Hyperbolic Hierarchical Clustering.

Related tags

Deep LearningHypHC
Overview

Hyperbolic Hierarchical Clustering (HypHC)

This code is the official PyTorch implementation of the NeurIPS 2020 paper:

From Trees to Continuous Embeddings and Back: Hyperbolic Hierarchical Clustering
Ines Chami, Albert Gu, Vaggos Chatziafratis and Christopher Ré
Stanford University
Paper: https://arxiv.org/abs/2010.00402

Abstract. Similarity-based Hierarchical Clustering (HC) is a classical unsupervised machine learning algorithm that has traditionally been solved with heuristic algorithms like Average-Linkage. Recently, Dasgupta reframed HC as a discrete optimization problem by introducing a global cost function measuring the quality of a given tree. In this work, we provide the first continuous relaxation of Dasgupta's discrete optimization problem with provable quality guarantees. The key idea of our method, HypHC, is showing a direct correspondence from discrete trees to continuous representations (via the hyperbolic embeddings of their leaf nodes) and back (via a decoding algorithm that maps leaf embeddings to a dendrogram), allowing us to search the space of discrete binary trees with continuous optimization. Building on analogies between trees and hyperbolic space, we derive a continuous analogue for the notion of lowest common ancestor, which leads to a continuous relaxation of Dasgupta's discrete objective. We can show that after decoding, the global minimizer of our continuous relaxation yields a discrete tree with a (1+epsilon)-factor approximation for Dasgupta's optimal tree, where epsilon can be made arbitrarily small and controls optimization challenges. We experimentally evaluate HypHC on a variety of HC benchmarks and find that even approximate solutions found with gradient descent have superior clustering quality than agglomerative heuristics or other gradient based algorithms. Finally, we highlight the flexibility of HypHC using end-to-end training in a downstream classification task.

Installation

This code has been tested with python3.7. First, create a virtual environment (or conda environment) and install the dependencies:

python3 -m venv hyphc_env

source hyphc_env/bin/activate

pip install -r requirements.txt

Then install the mst and unionfind packages which are used to decode embeddings into trees and compute the discrete Dasgupta Cost efficiently:

cd mst; python setup.py build_ext --inplace

cd unionfind; python setup.py build_ext --inplace

Datasets

source download_data.sh

This will download the zoo, iris and glass datasets from the UCI machine learning repository. Please refer to the paper for the download links of the other datasets used in the paper.

Code Usage

Train script

To use the code, first set environment variables in each shell session:

source set_env.sh

To train the HypHC mode, use the train script:

python train.py
    optional arguments:
      -h, --help            show this help message and exit
      --seed SEED
      --epochs EPOCHS
      --batch_size BATCH_SIZE
      --learning_rate LEARNING_RATE
      --eval_every EVAL_EVERY
      --patience PATIENCE
      --optimizer OPTIMIZER
      --save SAVE
      --fast_decoding FAST_DECODING
      --num_samples NUM_SAMPLES
      --dtype DTYPE
      --rank RANK
      --temperature TEMPERATURE
      --init_size INIT_SIZE
      --anneal_every ANNEAL_EVERY
      --anneal_factor ANNEAL_FACTOR
      --max_scale MAX_SCALE
      --dataset DATASET

Examples

We provide examples of training commands for the zoo, iris and glass datasets.
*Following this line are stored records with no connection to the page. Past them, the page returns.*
-- ==== Sys2Proof/Syntax.lean ====
section
/-! DEFINITION. The eight operations of the block (30_encoding.md R46), each with the operand fields its format reads (R44). -/

namespace Sys2Proof

/-- The operations of spec/opcode_table.json, one constructor a row. An operation carries the fields of `a`
that its operand format reads (R44) and no others: the remaining bits of `a` are ignored (R51). -/
inductive Instr where
  /-- `CTF.ZERO`, op 0, format N: the source's `default` (R58). -/
  | zero
  /-- `CTF.SAT`, op 1, format N: the source's `saturated()` (R60). -/
  | sat
  /-- `CTF.FLOOR v`, op 2, format V: `v = a[31:0]` (R63). -/
  | floor (v : Word)
  /-- `CTF.CEIL v`, op 3, format V: `v = a[31:0]` (R67). -/
  | ceil (v : Word)
  /-- `CTF.UNPACK b`, op 4, format B: `b = a[7:0]` (R72). -/
  | unpack (b : Byte)
  /-- `CTF.DECODE b`, op 5, format B: `b = a[7:0]` (R74). -/
  | decode (b : Byte)
  /-- `CTF.PACK m, e`, op 6, format F: `m = a[4:0]`, `e = a[10:8]` (R77). -/
  | pack (m : Mantissa) (e : Exponent)
  /-- `CTF.EQ x, y`, op 7, format BB: `x = a[7:0]`, `y = a[15:8]` (R81). -/
  | eq (x y : Byte)
  deriving DecidableEq, Repr

end Sys2Proof
end

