-- ==== Sys2Proof/Machine/Text.lean ====
section
/-! DEFINITION. The written form of a line (30_encoding.md R55, R56; 95_test_vectors.md section 5): reading the text of a
listing. It is notation only: nothing of it is in the block. -/

namespace Sys2Proof.Machine

/-- The words of a line: blanks separate them, a comma is a word of its own, and the text after `;` is a comment. `word`
holds the word being read, its last character first. -/
def wordsOf : List Char → List Char → List (List Char)
  | [], word => if word.isEmpty then [] else [word.reverse]
  | c :: cs, word =>
    let before := if word.isEmpty then [] else [word.reverse]
    if c = ';' then before
    else if c = ' ' || c = '\t' || c = '\r' then before ++ wordsOf cs []
    else if c = ',' then before ++ [[',']] ++ wordsOf cs []
    else wordsOf cs (c :: word)

/-- The value of a digit, decimal or hexadecimal. -/
def digitValue (c : Char) : Option Nat :=
  let n := c.toNat
  if 48 ≤ n && n ≤ 57 then some (n - 48)
  else if 65 ≤ n && n ≤ 70 then some (n - 55)
  else if 97 ≤ n && n ≤ 102 then some (n - 87)
  else none

/-- The number a run of digits spells in a base, `acc` read so far. -/
def digitsFrom (base : Nat) (acc : Nat) : List Char → Option Nat
  | [] => some acc
  | c :: cs =>
    match digitValue c with
    | some d => if d < base then digitsFrom base (acc * base + d) cs else none
    | none => none

/-- A number of at least one digit. -/
def digits (base : Nat) : List Char → Option Nat
  | [] => none
  | c :: cs => digitsFrom base 0 (c :: cs)

/-- "Numbers are decimal or `0x` hexadecimal" (R55). -/
def readNumber : List Char → Option Nat
  | '0' :: 'x' :: cs => digits 16 cs
  | cs => digits 10 cs

/-- A number, `%n`, `%n.m` or `%n.e` (R55, 95_test_vectors.md section 5). -/
def readOperand : List Char → Option Operand
  | '%' :: cs =>
    match cs.reverse with
    | 'm' :: '.' :: ds => (digits 10 ds.reverse).map .mantissaOf
    | 'e' :: '.' :: ds => (digits 10 ds.reverse).map .exponentOf
    | _ => (digits 10 cs).map .response
  | cs => (readNumber cs).map .number

/-- The label `%n:` of a line (R55). -/
def readLabel : List Char → Option Nat
  | '%' :: cs =>
    match cs.reverse with
    | ':' :: ds => digits 10 ds.reverse
    | _ => none
  | _ => none

/-- An operation without operands (R55, R56). -/
def readBare (mnemonic : List Char) : Option SourceLine :=
  if mnemonic = "CTF.ZERO".toList then some .zero
  else if mnemonic = "CTF.SAT".toList then some .sat
  else if mnemonic = "CTF.DEFAULT".toList then some .default
  else if mnemonic = "CTF.SATURATED".toList then some .saturated
  else none

/-- An operation with one operand (R55, R56). -/
def readUnary (mnemonic : List Char) (x : Operand) : Option SourceLine :=
  if mnemonic = "CTF.FLOOR".toList then some (.floor x)
  else if mnemonic = "CTF.CEIL".toList then some (.ceil x)
  else if mnemonic = "CTF.UNPACK".toList then some (.unpack x)
  else if mnemonic = "CTF.DECODE".toList then some (.decode x)
  else if mnemonic = "CTF.FLOORMAG".toList then some (.floorMag x)
  else if mnemonic = "CTF.CEILMAG".toList then some (.ceilMag x)
  else none

/-- An operation with two operands (R55). -/
def readBinary (mnemonic : List Char) (x y : Operand) : Option SourceLine :=
  if mnemonic = "CTF.PACK".toList then some (.pack x y)
  else if mnemonic = "CTF.EQ".toList then some (.eq x y)
  else none

/-- A mnemonic with its operands (R55). -/
def readOperation : List (List Char) → Option SourceLine
  | [mnemonic] => readBare mnemonic
  | [mnemonic, x] => (readOperand x).bind fun x => readUnary mnemonic x
  | [mnemonic, x, [','], y] =>
    (readOperand x).bind fun x => (readOperand y).bind fun y => readBinary mnemonic x y
  | _ => none

/-- An operation, and the response `-> r` that may follow it (R55). -/
def readClaimed (label : Option Nat) (ws : List (List Char)) : Option ListingLine :=
  match ws.reverse with
  | r :: ['-', '>'] :: front =>
    (readNumber r).bind fun r => (readOperation front.reverse).map fun l => { label := label, line := l, claimed := some r }
  | _ => (readOperation ws).map fun l => { label := label, line := l, claimed := none }

/-- A line of a listing (R55); an empty line, or one that is only a comment, stands for nothing. -/
def readLine (text : List Char) : Except AsmError (Option ListingLine) :=
  match wordsOf text [] with
  | [] => .ok none
  | first :: rest =>
    let read := match readLabel first with
      | some n => readClaimed (some n) rest
      | none => readClaimed none (first :: rest)
    match read with
    | some l => .ok (some l)
    | none => .error (.notALine text)

/-- The lines of a text, "One request per line" (R55). `line` holds the line being read, its last character first. -/
def linesOf : List Char → List Char → List (List Char)
  | [], line => [line.reverse]
  | '\n' :: cs, line => line.reverse :: linesOf cs []
  | c :: cs, line => linesOf cs (c :: line)

/-- The listing of a list of line texts. -/
def readLines : List (List Char) → Except AsmError (List ListingLine)
  | [] => .ok []
  | text :: rest => do
    let l ← readLine text
    let more ← readLines rest
    pure (l.toList ++ more)

/-- The listing a text stands for. -/
def readListing (text : String) : Except AsmError (List ListingLine) := readLines (linesOf text.toList [])

/-- The requests a text stands for (R55, R56, R109). -/
def programOfText (text : String) : Except AsmError (List Request) := do
  let listing ← readListing text
  program listing

end Sys2Proof.Machine
end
For instance, to train HypHC on zoo, run:

source examples/run_zoo.sh

This will create an embedding directory and save training logs, embeddings and the configuration parameters in a embedding/zoo/[unique_id] where the unique id is based on the configuration parameters used to train the model.

Citation

If you find this code useful, please cite the following paper:

@inproceedings{NEURIPS2020_ac10ec1a,
 author = {Chami, Ines and Gu, Albert and Chatziafratis, Vaggos and R\'{e}, Christopher},
 booktitle = {Advances in Neural Information Processing Systems},
 editor = {H. Larochelle and M. Ranzato and R. Hadsell and M. F. Balcan and H. Lin},
 pages = {15065--15076},
 publisher = {Curran Associates, Inc.},
 title = {From Trees to Continuous Embeddings and Back: Hyperbolic Hierarchical Clustering},
 url = {https://proceedings.neurips.cc/paper/2020/file/ac10ec1ace51b2d973cd87973a98d3ab-Paper.pdf},
 volume = {33},
 year = {2020}
}
Owner
HazyResearch
We are a CS research group led by Prof. Chris Ré.
HazyResearch
Single cell current best practices tutorial case study for the paper:Luecken and Theis, "Current best practices in single-cell RNA-seq analysis: a tutorial"

Scripts for "Current best-practices in single-cell RNA-seq: a tutorial" This repository is complementary to the publication: M.D. Luecken, F.J. Theis,

Theis Lab 968 Dec 28, 2022
Hi Guys, here I am providing examples, which will help you in Lerarning Python

LearningPython Hi guys, here I am trying to include as many practice examples of Python Language, as i Myself learn, and hope these will help you in t

4 Feb 03, 2022
PROJECT - Az Residential Real Estate Analysis

AZ RESIDENTIAL REAL ESTATE ANALYSIS -Decided on libraries to import. Includes pa

2 Jul 05, 2022
From this paper "SESNet: A Semantically Enhanced Siamese Network for Remote Sensing Change Detection"

SESNet for remote sensing image change detection It is the implementation of the paper: "SESNet: A Semantically Enhanced Siamese Network for Remote Se

1 May 24, 2022
RoboDesk A Multi-Task Reinforcement Learning Benchmark

RoboDesk A Multi-Task Reinforcement Learning Benchmark If you find this open source release useful, please reference in your paper: @misc{kannan2021ro

Google Research 66 Oct 07, 2022
A library for finding knowledge neurons in pretrained transformer models.

knowledge-neurons An open source repository replicating the 2021 paper Knowledge Neurons in Pretrained Transformers by Dai et al., and extending the t

EleutherAI 96 Dec 21, 2022
Official Implementation of "Learning Disentangled Behavior Embeddings"

DBE: Disentangled-Behavior-Embedding Official implementation of Learning Disentangled Behavior Embeddings (NeurIPS 2021). Environment requirement The

Mishne Lab 12 Sep 28, 2022
Another pytorch implementation of FCN (Fully Convolutional Networks)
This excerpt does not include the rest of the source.